Kaum waren die Worte über Lucius Lippen gekommen, als die Tür mit einem lauten Knall
aus den Angeln gesprengt wurde und der erste Auror das zerfallene Zimmer betrat.
„Avada Kedavra!"
Lucius Fluch riss den Mann von den Füßen und schleuderte ihn gegen die Wand, von der er
leblos abprallte und auf dem Boden aufschlug.
Den nächsten Auror, der hereingestürmt kam, kannte Voldemort nur zu gut. Mad Eye Moody,
hinter ihm Tonks und Lupin.
„Avada Kedavra!"
Der tödliche Fluch traf nicht Tonks – das von Snape ausgewählte Ziel – sondern Mad Eye,
welcher sich in letzter Sekunde zwischen die junge Frau und den grünen Blitz warf, der ihm
augenblicklich das Leben entriss.
Lupin reagierte schneller als erwartet. Aus der Spitze seines Zauberstabs schoss ebenfalls
der tödliche grüne Blitz, jedoch nicht in Severus Richtung, sondern direkt auf Voldemort zu,
der bisher noch keinen Zauber gesprochen hatte. Seine Kraft reichte schlicht und ergreifend
nicht mehr aus.
Auch dieser Fluch traf nicht das vorhergesehene Ziel, sondern riss Lucius mit sich, der – wie
geschworen – seinen Herrn mit seinem Leben schützte.

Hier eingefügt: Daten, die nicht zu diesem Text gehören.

-- ==== Sys2Proof/Certificates/Slice0/Obligations.lean ====
section
/-! DEFINITION. The statements about the machine, each a rule of spec/ (or a consequence of several) in numbers of the
spec's own. `idleDecoder` and `noJob` are the reset values of 10_state.md R45 and R46, written out in Safety.lean. -/

open Sys2Proof Sys2Proof.Machine Sys2Proof.Safety

namespace Sys2Proof.Claims

/-- The state is ready to decode an edge in the case (stage, variant) (40_receive.md R110). -/
abbrev inCase (s : State) (st : Stage) (v : Variant) : Prop := s.mode = .listening ∧ s.rx.stage = st ∧ s.rx.variant = v

/-- `lo ≤ w ≤ hi` (00_scope.md R15). -/
abbrev within (w : Micros) (lo hi : Nat) : Prop := lo ≤ w.toNat ∧ w.toNat ≤ hi

/-- The value of a Simple half-symbol of index `n` (40_receive.md R112). -/
abbrev simpleReads (w : Micros) (n : Nat) (v : Bool) : Prop :=
  (v = false ∧ within w 280 430) ∨ (v = true ∧ n % 2 = 0 ∧ within w 975 1150)

/-- The value of an Advanced half-symbol (40_receive.md R112). -/
abbrev advReads (w : Micros) (v : Bool) : Prop := (v = false ∧ within w 200 365) ∨ (v = true ∧ within w 1000 1360)

/-- The value of a BBSB2011 bit (40_receive.md R112). -/
abbrev bbsbReads (w : Micros) (v : Bool) : Prop := (v = false ∧ within w 280 340) ∨ (v = true ∧ within w 850 950)

/-- What an accepted Simple half-symbol of index `n` stores (40_receive.md R116): at an odd index, the previous value
shifted in from the top of the 4-bit field of pair `n / 2`. -/
def simpleStores (n : Nat) (rx : Decoder) : Decoder :=
  if n % 2 = 0 then rx
  else if n < 8 then { rx with sender := BitVec.ofNat 26 (rx.sender.toNat % 16 / 2 + 8 * rx.prevbit.toNat) }
  else if n < 16 then { rx with recipient := BitVec.ofNat 4 (rx.recipient.toNat / 2 + 8 * rx.prevbit.toNat) }
  else { rx with command := BitVec.ofNat 5 (rx.command.toNat % 16 / 2 + 8 * rx.prevbit.toNat) }

/-- What an accepted Advanced half-symbol of index `n` stores (40_receive.md R121). -/
def advStores (n : Nat) (rx : Decoder) : Decoder :=
  if n % 2 = 0 then rx
  else if n ≤ 51 then { rx with sender := BitVec.ofNat 26 (2 * rx.sender.toNat + rx.prevbit.toNat) }
  else if n = 53 then { rx with group := rx.prevbit }
  else if n = 55 then { rx with command := BitVec.ofNat 5 rx.prevbit.toNat }
  else { rx with recipient := BitVec.ofNat 4 (2 * rx.recipient.toNat + rx.prevbit.toNat) }

/-- What bit `k` (counted from 1) of a BBSB2011 frame stores (40_receive.md R123). -/
def bbsbStores (k : Nat) (v : Bool) (rx : Decoder) : Decoder :=
  if k ≤ 16 then { rx with sender := BitVec.ofNat 26 ((2 * rx.sender.toNat + v.toNat) % 65536) }
  else if k ≤ 21 then { rx with command := BitVec.ofNat 5 (2 * rx.command.toNat + v.toNat) }
  else if k ≤ 24 then { rx with recipient := BitVec.ofNat 4 ((2 * rx.recipient.toNat + v.toNat) % 8) }
  else rx

/-- The source's receive-side remap (40_receive.md R125). -/
def remapFormula (x : Nat) : Nat := if x ≤ 1 then 0 else if x % 2 = 1 then 4 - x / 2 else 7 - x / 2

/-- The source's send-side recipient transform, masked to 3 bits (41_transmit.md R154). -/
def sendFormula (r : Nat) (g : Bool) : Nat := if g then 1 else if 4 ≤ r then (14 - 2 * r) % 8 else (9 - 2 * r) % 8

/-- The reserved bits of each format (30_encoding.md R82 to R87), by opcode. -/
def reservedMask (op : Nat) : Word :=
  match op with
  | 1 => 0x0FFFFFFE00000000
  | 2 => 0x0FFFFFFFFFFFFFFF
  | 3 => 0x0FFFFFFFFFFFFFFF
  | 4 => 0x0FFFFFFFFFFFFFFE
  | 5 => 0x0FFFFFFFFFFFFFFE
  | 6 => 0x0FFFFFFFFFFFFFFE
  | 7 => 0x0FFFFFFFFFFFFE00
  | 8 => 0x0FFFFFFF00000000
  | 9 => 0x0FFFFFFFFFE00000
  | _ => 0

/-- The operations of `SEND*`. -/
def isSend : Instr → Bool
  | .sends _ _ _ => true
  | .senda _ _ _ _ => true
  | .sendb _ _ _ _ => true
  | _ => false

/-- The operation `EDGE`. -/
def isEdge : Instr → Bool
  | .edge _ _ => true
  | _ => false

/-- The operations `REGS`, `REGA`, `REGB`. -/
def isReg : Instr → Bool
  | .regs _ => true
  | .rega _ => true
  | .regb _ => true
  | _ => false

/-- The decoder registers S3 to S10. -/
def rxRegs : List Reg :=
  [.rxStage, .rxVariant, .rxBitcount, .rxSender, .rxRecipient, .rxCommand, .rxGroup, .rxPrevbit]

/-- The "written by" column of 10_state.md R20. The total reset of S3 to S10 is performed by `EDGE`, and by `SEND*`,
`INIT` and the end of a job (40_receive.md R129; 41_transmit.md R150, R160; 42_control.md R190). -/
def writes (i : Instr) (r : Reg) : Bool :=
  match r with
  | .hslotSimple => match i with | .regs _ => true | _ => false
  | .hslotAdvanced => match i with | .rega _ => true | _ => false
  | .hslotBbsb => match i with | .regb _ => true | _ => false
  | .rxStage => isEdge i || isSend i || decide (i = .init) || decide (i = .tick)
  | .rxVariant => isEdge i || isSend i || decide (i = .init) || decide (i = .tick)
  | .rxBitcount => isEdge i || isSend i || decide (i = .init) || decide (i = .tick)
  | .rxSender => isEdge i || isSend i || decide (i = .init) || decide (i = .tick)
  | .rxRecipient => isEdge i || isSend i || decide (i = .init) || decide (i = .tick)
  | .rxCommand => isEdge i || isSend i || decide (i = .init) || decide (i = .tick)
  | .rxGroup => isEdge i || isSend i || decide (i = .init) || decide (i = .tick)
  | .rxPrevbit => isEdge i || isSend i || decide (i = .init) || decide (i = .tick)
  | _ => isSend i || decide (i = .init) || decide (i = .tick)

/-- The last `TICK` of a job: the last phase of the last repeat has elapsed (41_transmit.md R159). -/
def lastTick (s : State) : Prop :=
  s.mode = .sending ∧ s.tx.pos.toNat + 1 = (sched s.tx).length ∧ s.tx.repeats.toNat + 1 = Config.pRepeat

/-- The mode an operation leaves the block in (60_exceptions.md R210). -/
def modeAfter (i : Instr) (s : State) (m : Mode) : Prop :=
  match i with
  | .edge _ _ => m = s.mode
  | .tick => (lastTick s → m = .listening) ∧ (¬lastTick s → m = s.mode)
  | .init => m = .listening
  | .regs _ => m = s.mode
  | .rega _ => m = s.mode
  | .regb _ => m = s.mode
  | .sends _ _ _ => m = .sending
  | .senda _ _ _ _ => m = .sending
  | .sendb _ _ _ _ => m = .sending

/-- The outputs of `k` received frames: their outcomes in order, their messages, and how many of them were handed to the
handler (41_transmit.md R163). -/
def receives (outs : List Output) (k : Nat) (perFrame : List Label) (m : Message) (handler : Bool) : Prop :=
  outs.map (·.outcome) = (List.replicate k perFrame).flatten ∧ outs.filterMap (·.msg) = List.replicate k m ∧
    (outs.filter (·.dispatched)).length = if handler then k else 0

/-- Three registers' worth of another application's choice: the handler slots replaced. -/
def withSlots (a b c : Bool) (s : State) : State := { s with hslotSimple := a, hslotAdvanced := b, hslotBbsb := c }

end Sys2Proof.Claims

open Sys2Proof.Claims

/-! ## Words -/

/-- 30_encoding.md R95 and 95_test_vectors.md 2.1: the worked words decode to the operations they are written for. -/
def Obligations.WorkedWordsDecode : Prop :=
  decode 0x1000000100002710 = .ok (.edge 10000 .rising) ∧ decode 0x1000000000002710 = .ok (.edge 10000 .falling) ∧
  decode 0x2000000000000000 = .ok .tick ∧ decode 0x3000000000000000 = .ok .init ∧
  decode 0x4000000000000001 = .ok (.regs true) ∧ decode 0x5000000000000000 = .ok (.rega false) ∧
  decode 0x6000000000000001 = .ok (.regb true) ∧ decode 0x70000000000001A5 = .ok (.sends 5 10 true) ∧
  decode 0x800000004C012345 = .ok (.senda 0x12345 3 true false) ∧
  decode 0x90000000000B00FF = .ok (.sendb 255 3 true false)

/-- 30_encoding.md R82 to R87: a word is of a format exactly when its masked bits are the format's match, and a word put
together from the match and the operands at their bit positions decodes to the operation with those operands, at every
value of every operand. -/
def Obligations.FormatsPlaceOperands : Prop :=
  (∀ w : Word,
    ((∃ a b, decode w = .ok (.edge a b)) ↔ w &&& 0xFFFFFFFE00000000 = 0x1000000000000000) ∧
    (decode w = .ok .tick ↔ w &&& 0xFFFFFFFFFFFFFFFF = 0x2000000000000000) ∧
    (decode w = .ok .init ↔ w &&& 0xFFFFFFFFFFFFFFFF = 0x3000000000000000) ∧
    ((∃ a, decode w = .ok (.regs a)) ↔ w &&& 0xFFFFFFFFFFFFFFFE = 0x4000000000000000) ∧
    ((∃ a, decode w = .ok (.rega a)) ↔ w &&& 0xFFFFFFFFFFFFFFFE = 0x5000000000000000) ∧
    ((∃ a, decode w = .ok (.regb a)) ↔ w &&& 0xFFFFFFFFFFFFFFFE = 0x6000000000000000) ∧
    ((∃ a b c, decode w = .ok (.sends a b c)) ↔ w &&& 0xFFFFFFFFFFFFFE00 = 0x7000000000000000) ∧
    ((∃ a b c d, decode w = .ok (.senda a b c d)) ↔ w &&& 0xFFFFFFFF00000000 = 0x8000000000000000) ∧
    ((∃ a b c d, decode w = .ok (.sendb a b c d)) ↔ w &&& 0xFFFFFFFFFFE00000 = 0x9000000000000000)) ∧
  (∀ (w : BitVec 32) (p : Bool),
    decode (BitVec.ofNat 64 (0x1000000000000000 + p.toNat * 2 ^ 32 + w.toNat)) =
      .ok (.edge w (if p then .rising else .falling))) ∧
  (∀ p : Bool,
    decode (BitVec.ofNat 64 (0x4000000000000000 + p.toNat)) = .ok (.regs p) ∧
    decode (BitVec.ofNat 64 (0x5000000000000000 + p.toNat)) = .ok (.rega p) ∧
    decode (BitVec.ofNat 64 (0x6000000000000000 + p.toNat)) = .ok (.regb p)) ∧
  (∀ (snd rcp : BitVec 4) (on : Bool),
    decode (BitVec.ofNat 64 (0x7000000000000000 + on.toNat * 2 ^ 8 + rcp.toNat * 2 ^ 4 + snd.toNat)) =
      .ok (.sends snd rcp on)) ∧
  (∀ (snd : BitVec 26) (rcp : BitVec 4) (cmd grp : Bool),
    decode (BitVec.ofNat 64
      (0x8000000000000000 + grp.toNat * 2 ^ 31 + cmd.toNat * 2 ^ 30 + rcp.toNat * 2 ^ 26 + snd.toNat)) =
      .ok (.senda snd rcp cmd grp)) ∧
  (∀ (snd : BitVec 16) (rcp : BitVec 3) (on grp : Bool),
    decode (BitVec.ofNat 64
      (0x9000000000000000 + grp.toNat * 2 ^ 20 + on.toNat * 2 ^ 19 + rcp.toNat * 2 ^ 16 + snd.toNat)) =
      .ok (.sendb snd rcp on grp))

/-- The decoder gives back every operation from its own word: no operand bit of any format is dropped. -/
def Obligations.DecodeOfEncode : Prop := ∀ i : Instr, decode (encode i) = .ok i

/-- A decoded word is the word of the operation it decodes to: no two words mean the same operation, and no reserved bit
is passed over (30_encoding.md R80, R88). -/
def Obligations.EncodeOfDecode : Prop := ∀ (w : Word) (i : Instr), decode w = .ok i → encode i = w

/-- 30_encoding.md R88: a word is refused when its `op` is 0x0 or 0xA to 0xF, or when any of its reserved bits is 1, and only
then. Where it is at the head of the stream the step is refused: there is no next state and no output. Which of its two
names a refusal bears is the model's choice (log 7); the statement does not say. -/
def Obligations.ReservedWordsRefused : Prop :=
  ∀ w : Word,
    (1 ≤ w.toNat / 2 ^ 60 ∧ w.toNat / 2 ^ 60 ≤ 9 ∧ w &&& reservedMask (w.toNat / 2 ^ 60) = 0 →
      ∃ i, decode w = .ok i) ∧
    (w.toNat / 2 ^ 60 = 0 ∨ 10 ≤ w.toNat / 2 ^ 60 ∨ w &&& reservedMask (w.toNat / 2 ^ 60) ≠ 0 →
      (∃ e, decode w = .error e) ∧
        ∀ (s : State) (rest : List Word), s.ops = w :: rest →
          step s = .refused .reservedOpcode ∨ step s = .refused .reservedBits)

/-- 30_encoding.md R95: a line whose operands all fit gives the operation it spells, every operation is spelt by such a
line, and an operand that does not fit is an error, not truncated. -/
def Obligations.AssemblerFitsOrFails : Prop :=
  (∀ i : Instr, assemble (AsmLine.ofInstr i) = some i) ∧
  (∀ l : AsmLine, l.wellFormed = false → assemble l = none) ∧
  (∀ l : AsmLine, l.wellFormed = true → ∃ i, assemble l = some i ∧
    ((∃ lvl w, l = .phase lvl w ∧
        i = .edge (BitVec.ofNat 32 w) (match lvl with | .low => .rising | .high => .falling)) ∨
      AsmLine.ofInstr i = l))

/-! ## Steps -/

/-- A step runs the operation at the head of the stream, on the state with that word taken, and puts nothing around it. -/
def Obligations.StepRunsDecodedOperation : Prop :=
  ∀ (s : State) (w : Word) (rest : List Word) (i : Instr),
    s.ops = w :: rest → decode w = .ok i → step s = exec i { s with ops := rest }

/-- Every step that happens takes exactly the oldest word, and every word it does not take stays in its place: nothing is
buffered, dropped or reordered (20_memory.md R67). -/
def Obligations.StepTakesOneWordInOrder : Prop :=
  ∀ s t : State, step s = .next t → ∃ w i, s.ops = w :: t.ops ∧ decode w = .ok i

/-- The model's choice (log 3) for 70_reset_and_hazards.md R249: a step on an exhausted stream is the end of the run, and it
is the only step that faults. -/
def Obligations.OnlyExhaustedStreamFaults : Prop := ∀ s : State, step s = .fault .streamExhausted ↔ s.ops = []

/-- Stepping the words of a list of operations is running the operations: `trace` is `step` with the outputs kept. -/
def Obligations.TraceIsRunOfSteps : Prop :=
  ∀ (is : List Instr) (s u : State) (outs : List Output), trace is s = some (outs, u) →
    Sys2Proof.core.run is.length { s with ops := is.map encode ++ s.ops } = .next u ∧ outs.length = is.length

/-- In every state that a run reaches, every one of the nine operations, with any operands, is accepted in every mode and
answers a next state (60_exceptions.md R211, R200). -/
def Obligations.EveryOperationAcceptedInEveryMode : Prop := ∀ (s : State) (i : Instr), Inv s → ∃ t, exec i s = .next t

Snape fiel kurz darauf – nachdem er einen weiteren ins Zimmer stürmenden Auror erledigt
hatte – Tonks Fluch zum Opfer und blieb ebenso tot wie Lucius auf dem staubigen Boden
liegen.
Die Zeit schien für einige Sekunden stehen zu bleiben. Voldemort musterte seine beiden
letzten Gefolgsleute, die ihr Leben für das seine hingegeben hatten.
Er hatte ihre Treue nicht verdient und dennoch hatten sie zu ihm gehalten in der Stunde
seiner größten Not.
Danke, meine Freunde!
Mit diesen unausgesprochenen Worten auf der Zunge, hob er den Zauberstab und in eben
diesem Augenblick schlugen drei grüne Blitze in seine Brust.